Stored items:
++++++

-- ==== Sys2Proof/Laws/Ops.lean ====
section
/-! SUPPORT. For each shared operation over the state, what it leaves in every field; and for the operations that answer an
outcome, everything they can answer. -/

namespace Sys2Proof.Machine

variable (s : State)

@[simp] theorem afterFetch_cfg (d : Imm) : (afterFetch d s).cfg = s.cfg := rfl
@[simp] theorem afterFetch_pc (d : Imm) : (afterFetch d s).pc = s.pc + 1 := rfl
@[simp] theorem afterFetch_retAddr (d : Imm) : (afterFetch d s).retAddr = s.retAddr := rfl
@[simp] theorem afterFetch_lit (d : Imm) : (afterFetch d s).lit = foldLow s.lit d := rfl
@[simp] theorem afterFetch_sel (d : Imm) : (afterFetch d s).sel = s.sel := rfl
@[simp] theorem afterFetch_a (d : Imm) : (afterFetch d s).a = s.a := rfl
@[simp] theorem afterFetch_b (d : Imm) : (afterFetch d s).b = s.b := rfl
@[simp] theorem afterFetch_carry (d : Imm) : (afterFetch d s).carry = s.carry := rfl
@[simp] theorem afterFetch_flags (d : Imm) : (afterFetch d s).flags = s.flags := rfl
@[simp] theorem afterFetch_cacheAddr (d : Imm) : (afterFetch d s).cacheAddr = s.cacheAddr := rfl
@[simp] theorem afterFetch_cacheData (d : Imm) : (afterFetch d s).cacheData = s.cacheData := rfl
@[simp] theorem afterFetch_cache (d : Imm) : (afterFetch d s).cache = s.cache := rfl
@[simp] theorem afterFetch_dramAddr (d : Imm) : (afterFetch d s).dramAddr = s.dramAddr := rfl
@[simp] theorem afterFetch_dramData (d : Imm) : (afterFetch d s).dramData = s.dramData := rfl
@[simp] theorem afterFetch_dram (d : Imm) : (afterFetch d s).dram = s.dram := rfl
@[simp] theorem afterFetch_prog (d : Imm) : (afterFetch d s).prog = s.prog := rfl
@[simp] theorem afterFetch_status (d : Imm) : (afterFetch d s).status = s.status := rfl
@[simp] theorem afterFetch_stopRequested (d : Imm) : (afterFetch d s).stopRequested = s.stopRequested := rfl
@[simp] theorem afterFetch_port (d : Imm) : (afterFetch d s).port = s.port := rfl

@[simp] theorem emit_cfg (kind : DeviceKind) (v : Word) : (emit kind v s).cfg = s.cfg := rfl
@[simp] theorem emit_pc (kind : DeviceKind) (v : Word) : (emit kind v s).pc = s.pc := rfl
@[simp] theorem emit_retAddr (kind : DeviceKind) (v : Word) : (emit kind v s).retAddr = s.retAddr := rfl
@[simp] theorem emit_lit (kind : DeviceKind) (v : Word) : (emit kind v s).lit = s.lit := rfl
@[simp] theorem emit_sel (kind : DeviceKind) (v : Word) : (emit kind v s).sel = s.sel := rfl
@[simp] theorem emit_a (kind : DeviceKind) (v : Word) : (emit kind v s).a = s.a := rfl
@[simp] theorem emit_b (kind : DeviceKind) (v : Word) : (emit kind v s).b = s.b := rfl
@[simp] theorem emit_carry (kind : DeviceKind) (v : Word) : (emit kind v s).carry = s.carry := rfl
@[simp] theorem emit_flags (kind : DeviceKind) (v : Word) : (emit kind v s).flags = s.flags := rfl
@[simp] theorem emit_cacheAddr (kind : DeviceKind) (v : Word) : (emit kind v s).cacheAddr = s.cacheAddr := rfl
@[simp] theorem emit_cacheData (kind : DeviceKind) (v : Word) : (emit kind v s).cacheData = s.cacheData := rfl
@[simp] theorem emit_cache (kind : DeviceKind) (v : Word) : (emit kind v s).cache = s.cache := rfl
@[simp] theorem emit_dramAddr (kind : DeviceKind) (v : Word) : (emit kind v s).dramAddr = s.dramAddr := rfl
@[simp] theorem emit_dramData (kind : DeviceKind) (v : Word) : (emit kind v s).dramData = s.dramData := rfl
@[simp] theorem emit_dram (kind : DeviceKind) (v : Word) : (emit kind v s).dram = s.dram := rfl
@[simp] theorem emit_prog (kind : DeviceKind) (v : Word) : (emit kind v s).prog = s.prog := rfl
@[simp] theorem emit_status (kind : DeviceKind) (v : Word) : (emit kind v s).status = s.status := rfl
@[simp] theorem emit_stopRequested (kind : DeviceKind) (v : Word) : (emit kind v s).stopRequested = s.stopRequested := rfl
@[simp] theorem emit_port (kind : DeviceKind) (v : Word) : (emit kind v s).port = s.port ++ [⟨kind, v⟩] := rfl

@[simp] theorem raise_cfg (r : FaultRecord) : (raise r s).cfg = s.cfg := rfl
@[simp] theorem raise_pc (r : FaultRecord) : (raise r s).pc = s.pc := rfl
@[simp] theorem raise_retAddr (r : FaultRecord) : (raise r s).retAddr = s.retAddr := rfl
@[simp] theorem raise_lit (r : FaultRecord) : (raise r s).lit = s.lit := rfl
@[simp] theorem raise_sel (r : FaultRecord) : (raise r s).sel = s.sel := rfl
@[simp] theorem raise_a (r : FaultRecord) : (raise r s).a = s.a := rfl
@[simp] theorem raise_b (r : FaultRecord) : (raise r s).b = s.b := rfl
@[simp] theorem raise_carry (r : FaultRecord) : (raise r s).carry = s.carry := rfl
@[simp] theorem raise_flags (r : FaultRecord) : (raise r s).flags = s.flags := rfl
@[simp] theorem raise_cacheAddr (r : FaultRecord) : (raise r s).cacheAddr = s.cacheAddr := rfl
@[simp] theorem raise_cacheData (r : FaultRecord) : (raise r s).cacheData = s.cacheData := rfl
@[simp] theorem raise_cache (r : FaultRecord) : (raise r s).cache = s.cache := rfl
@[simp] theorem raise_dramAddr (r : FaultRecord) : (raise r s).dramAddr = s.dramAddr := rfl
@[simp] theorem raise_dramData (r : FaultRecord) : (raise r s).dramData = s.dramData := rfl
@[simp] theorem raise_dram (r : FaultRecord) : (raise r s).dram = s.dram := rfl
@[simp] theorem raise_prog (r : FaultRecord) : (raise r s).prog = s.prog := rfl
@[simp] theorem raise_status (r : FaultRecord) : (raise r s).status = .faulted r := rfl
@[simp] theorem raise_stopRequested (r : FaultRecord) : (raise r s).stopRequested = s.stopRequested := rfl
@[simp] theorem raise_port (r : FaultRecord) : (raise r s).port = s.port := rfl

@[simp] theorem raiseFetchOutOfRange_cfg : (raiseFetchOutOfRange s).cfg = s.cfg := rfl
@[simp] theorem raiseFetchOutOfRange_pc : (raiseFetchOutOfRange s).pc = s.pc := rfl
@[simp] theorem raiseFetchOutOfRange_retAddr : (raiseFetchOutOfRange s).retAddr = s.retAddr := rfl
@[simp] theorem raiseFetchOutOfRange_lit : (raiseFetchOutOfRange s).lit = s.lit := rfl
@[simp] theorem raiseFetchOutOfRange_sel : (raiseFetchOutOfRange s).sel = s.sel := rfl
@[simp] theorem raiseFetchOutOfRange_a : (raiseFetchOutOfRange s).a = s.a := rfl
@[simp] theorem raiseFetchOutOfRange_b : (raiseFetchOutOfRange s).b = s.b := rfl
@[simp] theorem raiseFetchOutOfRange_carry : (raiseFetchOutOfRange s).carry = s.carry := rfl
@[simp] theorem raiseFetchOutOfRange_flags : (raiseFetchOutOfRange s).flags = s.flags := rfl
@[simp] theorem raiseFetchOutOfRange_cacheAddr : (raiseFetchOutOfRange s).cacheAddr = s.cacheAddr := rfl
@[simp] theorem raiseFetchOutOfRange_cacheData : (raiseFetchOutOfRange s).cacheData = s.cacheData := rfl
@[simp] theorem raiseFetchOutOfRange_cache : (raiseFetchOutOfRange s).cache = s.cache := rfl
@[simp] theorem raiseFetchOutOfRange_dramAddr : (raiseFetchOutOfRange s).dramAddr = s.dramAddr := rfl
@[simp] theorem raiseFetchOutOfRange_dramData : (raiseFetchOutOfRange s).dramData = s.dramData := rfl
@[simp] theorem raiseFetchOutOfRange_dram : (raiseFetchOutOfRange s).dram = s.dram := rfl
@[simp] theorem raiseFetchOutOfRange_prog : (raiseFetchOutOfRange s).prog = s.prog := rfl
@[simp] theorem raiseFetchOutOfRange_status : (raiseFetchOutOfRange s).status = .faulted (.fetchOutOfRange s.pc) := rfl
@[simp] theorem raiseFetchOutOfRange_stopRequested : (raiseFetchOutOfRange s).stopRequested = s.stopRequested := rfl
@[simp] theorem raiseFetchOutOfRange_port : (raiseFetchOutOfRange s).port = s.port := rfl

++++++

Work instructions
Give the lines again, exactly as they stand, from the beginning of the data through the line with "d s).retAddr = s.retAddr := rfl".

Reply to the task
-- ==== Sys2Proof/Laws/Ops.lean ====
section
/-! SUPPORT. For each shared operation over the state, what it leaves in every field; and for the operations that answer an
outcome, everything they can answer. -/

namespace Sys2Proof.Machine

variable (s : State)

@[simp] theorem afterFetch_cfg (d : Imm) : (afterFetch d s).cfg = s.cfg := rfl
@[simp] theorem afterFetch_pc (d : Imm) : (afterFetch d s).pc = s.pc + 1 := rfl
@[simp] theorem afterFetch_retAddr (d : Imm) : (afterFetch d s).retAddr = s.retAddr := rfl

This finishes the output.